Dataset entries:
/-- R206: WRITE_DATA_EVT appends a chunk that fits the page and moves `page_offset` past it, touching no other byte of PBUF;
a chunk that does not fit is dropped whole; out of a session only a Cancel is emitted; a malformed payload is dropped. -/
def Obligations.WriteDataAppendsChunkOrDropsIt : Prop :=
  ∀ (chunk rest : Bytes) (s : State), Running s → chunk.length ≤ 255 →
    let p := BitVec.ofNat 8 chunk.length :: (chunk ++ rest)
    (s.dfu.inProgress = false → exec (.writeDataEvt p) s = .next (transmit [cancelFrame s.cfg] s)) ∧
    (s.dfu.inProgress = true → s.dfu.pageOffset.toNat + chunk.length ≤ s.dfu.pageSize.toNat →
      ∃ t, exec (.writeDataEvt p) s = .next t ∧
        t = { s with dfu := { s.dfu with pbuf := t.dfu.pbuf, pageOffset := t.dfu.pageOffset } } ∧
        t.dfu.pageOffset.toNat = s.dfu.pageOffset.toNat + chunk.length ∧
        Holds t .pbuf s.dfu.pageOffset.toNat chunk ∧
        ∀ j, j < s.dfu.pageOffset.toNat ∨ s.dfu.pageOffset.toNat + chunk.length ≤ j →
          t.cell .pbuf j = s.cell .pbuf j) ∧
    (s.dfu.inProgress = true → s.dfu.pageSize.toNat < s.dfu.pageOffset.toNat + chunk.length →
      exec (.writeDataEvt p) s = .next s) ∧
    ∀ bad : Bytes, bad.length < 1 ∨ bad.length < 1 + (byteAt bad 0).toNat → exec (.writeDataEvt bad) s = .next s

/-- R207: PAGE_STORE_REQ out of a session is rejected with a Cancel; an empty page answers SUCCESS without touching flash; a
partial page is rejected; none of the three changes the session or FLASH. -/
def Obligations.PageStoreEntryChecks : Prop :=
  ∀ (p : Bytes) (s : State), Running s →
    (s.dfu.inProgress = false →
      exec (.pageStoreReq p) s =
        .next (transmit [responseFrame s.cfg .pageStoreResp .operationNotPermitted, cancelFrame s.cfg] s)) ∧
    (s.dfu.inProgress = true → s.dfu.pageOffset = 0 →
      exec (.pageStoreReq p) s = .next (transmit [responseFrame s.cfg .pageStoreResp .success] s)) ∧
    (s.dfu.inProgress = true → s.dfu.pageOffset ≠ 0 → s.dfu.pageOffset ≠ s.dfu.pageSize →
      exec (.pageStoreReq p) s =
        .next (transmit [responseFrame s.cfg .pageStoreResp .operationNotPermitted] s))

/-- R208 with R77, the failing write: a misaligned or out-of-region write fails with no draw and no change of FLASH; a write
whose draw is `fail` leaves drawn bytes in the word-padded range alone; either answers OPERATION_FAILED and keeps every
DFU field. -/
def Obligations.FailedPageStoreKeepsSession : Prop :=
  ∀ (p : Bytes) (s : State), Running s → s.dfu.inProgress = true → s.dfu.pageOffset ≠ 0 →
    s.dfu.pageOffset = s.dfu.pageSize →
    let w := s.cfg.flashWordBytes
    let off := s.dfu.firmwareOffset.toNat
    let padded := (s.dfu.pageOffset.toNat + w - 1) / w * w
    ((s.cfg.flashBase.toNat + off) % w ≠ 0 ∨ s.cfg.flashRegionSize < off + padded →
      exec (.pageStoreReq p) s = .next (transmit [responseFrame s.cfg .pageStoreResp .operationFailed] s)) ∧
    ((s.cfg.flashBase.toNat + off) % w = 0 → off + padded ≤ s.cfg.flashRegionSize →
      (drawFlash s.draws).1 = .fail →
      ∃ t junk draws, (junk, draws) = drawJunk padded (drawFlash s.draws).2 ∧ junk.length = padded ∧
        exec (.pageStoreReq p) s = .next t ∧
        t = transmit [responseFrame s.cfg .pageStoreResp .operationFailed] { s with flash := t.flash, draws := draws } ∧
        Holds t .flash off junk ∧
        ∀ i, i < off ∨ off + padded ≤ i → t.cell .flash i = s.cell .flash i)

__What is being asked__. Reproduce only this range: the first line of the data above through the line with "a chunk that does", both included, exactly as written.

__Solution for this problem__.
/-- R206: WRITE_DATA_EVT appends a chunk that fits the page and moves `page_offset` past it, touching no other byte of PBUF;
a chunk that does not fit is dropped whole; out of a session only a Cancel is emitted; a malformed payload is dropped. -/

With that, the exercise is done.